PROVIDED RECORDS:

-- ==== Sys2Proof/Syntax.lean ====
section
/-! DEFINITION. The commands of the part: one constructor of `Instr` for each row of spec/opcode_table.json, with
its operands. A row's operands are what the step takes from outside the part, or what names the context, element or
line it concerns. -/

namespace Sys2Proof

/-- A tenant, named by its place: `i` is the tenant whose context number is `i + 1` (contexts 1 to 7). -/
abbrev TenantId := Fin 7

/-- A sync line, 0 to 3. -/
abbrev Line := Fin 4

/-- One of the eight contexts. -/
inductive Ctx where
  /-- context 0 -/
  | control
  /-- contexts 1 to 7 -/
  | tenant (k : TenantId)
  deriving DecidableEq, Repr

/-- Which outstanding element transaction the M-port answers. -/
inductive ElemRef where
  /-- the transaction of the element at this record ordinal -/
  | element (ord : Nat)
  /-- the fill read of a GET under HOLD (R55) -/
  | fill
  deriving DecidableEq, Repr

/-- The half of the control-ring base word that a write names (R182). -/
inductive Half where
  | low
  | high
  deriving DecidableEq, Repr

/-- The commands. The docstring of a constructor gives the row and its operands. -/
inductive Instr where
  /-- PRODUCER_INDEX_WRITE: context, written word (R23, R25) -/
  | producerIndexWrite (c : Ctx) (w : Word)
  /-- CONSUMER_INDEX_WRITE: context, written word (R150) -/
  | consumerIndexWrite (c : Ctx) (w : Word)
  /-- ALERT_WORD_WRITE: written word (R152) -/
  | alertWordWrite (w : Word)
  /-- ENABLE: engine word write with SOFT_RESET 0 and ENABLE 1; written word (R159 to R161) -/
  | enable (w : Word)
  /-- SOFT_RESET: engine word write with SOFT_RESET 1; written word (R162) -/
  | softReset (w : Word)
  /-- SIZE_CODE_STORE: engine word write with neither field; written word (R159) -/
  | sizeCodeStore (w : Word)
  /-- CONTROL_RING_BASE_WRITE: half, written word (R182) -/
  | controlRingBaseWrite (h : Half) (w : Word)
  /-- REGISTER_WRITE_OTHER: offset, written word (R181) -/
  | registerWriteOther (offset : BitVec 8) (w : Word)
  /-- T_PORT_BAD_ACCESS: write or read, offset, size in bytes (R181) -/
  | tPortBadAccess (write : Bool) (offset : BitVec 8) (size : Nat)
  /-- RST_N_ASSERT (R18) -/
  | rstNAssert
  /-- RST_N_RELEASE (R133) -/
  | rstNRelease
  /-- SOFT_RESET_END (R19, R162) -/
  | softResetEnd
  /-- SYNC_EDGE: line (R134) -/
  | syncEdge (l : Line)
  /-- ARRIVAL: line (R137) -/
  | arrival (l : Line)
  /-- WAIT_TIMEOUT: tenant (R138) -/
  | waitTimeout (k : TenantId)
  /-- HOLDOFF_EXPIRY: tenant (R154) -/
  | holdoffExpiry (k : TenantId)
  /-- FETCH_READ_ISSUE: tenant (R27) -/
  | fetchReadIssue (k : TenantId)
  /-- CONTROL_READ_ISSUE (R35) -/
  | controlReadIssue
  /-- FETCH_READ_ACK: tenant, the 64 bytes read (R28) -/
  | fetchReadAck (k : TenantId) (data : Record)
  /-- FETCH_READ_ERROR: tenant (R29) -/
  | fetchReadError (k : TenantId)
  /-- CONTROL_FETCH_ACK: the 64 bytes read (R35) -/
  | controlFetchAck (data : Record)
  /-- CONTROL_FETCH_ERROR (R36) -/
  | controlFetchError
  /-- REFETCH_ACK: tenant, the 64 bytes read (R32) -/
  | refetchAck (k : TenantId) (data : Record)
  /-- REFETCH_ERROR: tenant (R32) -/
  | refetchError (k : TenantId)
  /-- DISCARDED_READ_ANSWER: tenant, whether the answer is OK (R34) -/
  | discardedReadAnswer (k : TenantId) (ok : Bool)
  /-- GRANT (R81) -/
  | grant
  /-- SURFACE (R40) -/
  | surface
  /-- WINDOW (R44) -/
  | window
  /-- PUT (R67) -/
  | put
  /-- GET (R70) -/
  | get
  /-- COPY (R73) -/
  | copy
  /-- FILL (R76) -/
  | fill
  /-- MARK (R78) -/
  | mark
  /-- PROBE (R79) -/
  | probe
  /-- WAIT: tenant (R136) -/
  | wait (k : TenantId)
  /-- TAKE_UP (R86) -/
  | takeUp
  /-- HELD_TRANSACTION_ISSUE: the element or fill read whose held transaction is issued (R184) -/
  | heldTransactionIssue (r : ElemRef)
  /-- ELEMENT_READ_ACK: element or fill read, value read (R87) -/
  | elementReadAck (r : ElemRef) (value : Word)
  /-- ELEMENT_WRITE_ACK: record ordinal (R88) -/
  | elementWriteAck (ord : Nat)
  /-- ELEMENT_ERROR_RESPONSE: element or fill read (R91) -/
  | elementErrorResponse (r : ElemRef)
  /-- DRAIN_FINISH (R89) -/
  | drainFinish
  /-- DRAIN_PREEMPT (R95) -/
  | drainPreempt
  /-- DRAIN_HALT (R93) -/
  | drainHalt
  /-- ABORT_DONE (R97) -/
  | abortDone
  /-- MAP_PENDING_APPLY: tenant (R110) -/
  | mapPendingApply (k : TenantId)
  /-- POST_ISSUE: context (R144) -/
  | postIssue (c : Ctx)
  /-- POST_ACK: context (R145) -/
  | postAck (c : Ctx)
  /-- RECOVERY_AFTER_POST: tenant (R123) -/
  | recoveryAfterPost (k : TenantId)
  /-- POST_ERROR: context (R148) -/
  | postError (c : Ctx)
  /-- DISCARDED_POST_ANSWER: tenant, whether the answer is OK (R149) -/
  | discardedPostAnswer (k : TenantId) (ok : Bool)
  /-- ATTACH (R167) -/
  | attach
  /-- DETACH (R168) -/
  | detach
  /-- DRAIN (R171) -/
  | drain
  /-- DRAIN_END (R172) -/
  | drainEnd
  /-- RESUME_RETRY (R124) -/
  | resumeRetry
  /-- RESUME_SKIP (R128) -/
  | resumeSkip
  /-- MAP_LOAD (R108) -/
  | mapLoad
  /-- MAP_CLEAR (R108) -/
  | mapClear
  /-- SET_SERVICE (R173) -/
  | setService
  /-- QUERY (R174) -/
  | query
  /-- QUERY_REPORT_ACK (R175) -/
  | queryReportAck
  /-- QUERY_REPORT_ERROR (R175) -/
  | queryReportError
  /-- NOTE (R176) -/
  | note
  /-- TIMEBASE_STEP (R133) -/
  | timebaseStep
  deriving DecidableEq, Repr

end Sys2Proof
end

THE TASK: The lines to retype run from the start of the entries through the line containing "alertWordWrite (w : Word)"; reproduce them exactly and add nothing.

WRITTEN ANSWER:
-- ==== Sys2Proof/Syntax.lean ====
section
/-! DEFINITION. The commands of the part: one constructor of `Instr` for each row of spec/opcode_table.json, with
its operands. A row's operands are what the step takes from outside the part, or what names the context, element or
line it concerns. -/

namespace Sys2Proof

/-- A tenant, named by its place: `i` is the tenant whose context number is `i + 1` (contexts 1 to 7). -/
abbrev TenantId := Fin 7

/-- A sync line, 0 to 3. -/
abbrev Line := Fin 4

/-- One of the eight contexts. -/
inductive Ctx where
  /-- context 0 -/
  | control
  /-- contexts 1 to 7 -/
  | tenant (k : TenantId)
  deriving DecidableEq, Repr

/-- Which outstanding element transaction the M-port answers. -/
inductive ElemRef where
  /-- the transaction of the element at this record ordinal -/
  | element (ord : Nat)
  /-- the fill read of a GET under HOLD (R55) -/
  | fill
  deriving DecidableEq, Repr

/-- The half of the control-ring base word that a write names (R182). -/
inductive Half where
  | low
  | high
  deriving DecidableEq, Repr

/-- The commands. The docstring of a constructor gives the row and its operands. -/
inductive Instr where
  /-- PRODUCER_INDEX_WRITE: context, written word (R23, R25) -/
  | producerIndexWrite (c : Ctx) (w : Word)
  /-- CONSUMER_INDEX_WRITE: context, written word (R150) -/
  | consumerIndexWrite (c : Ctx) (w : Word)
  /-- ALERT_WORD_WRITE: written word (R152) -/
  | alertWordWrite (w : Word)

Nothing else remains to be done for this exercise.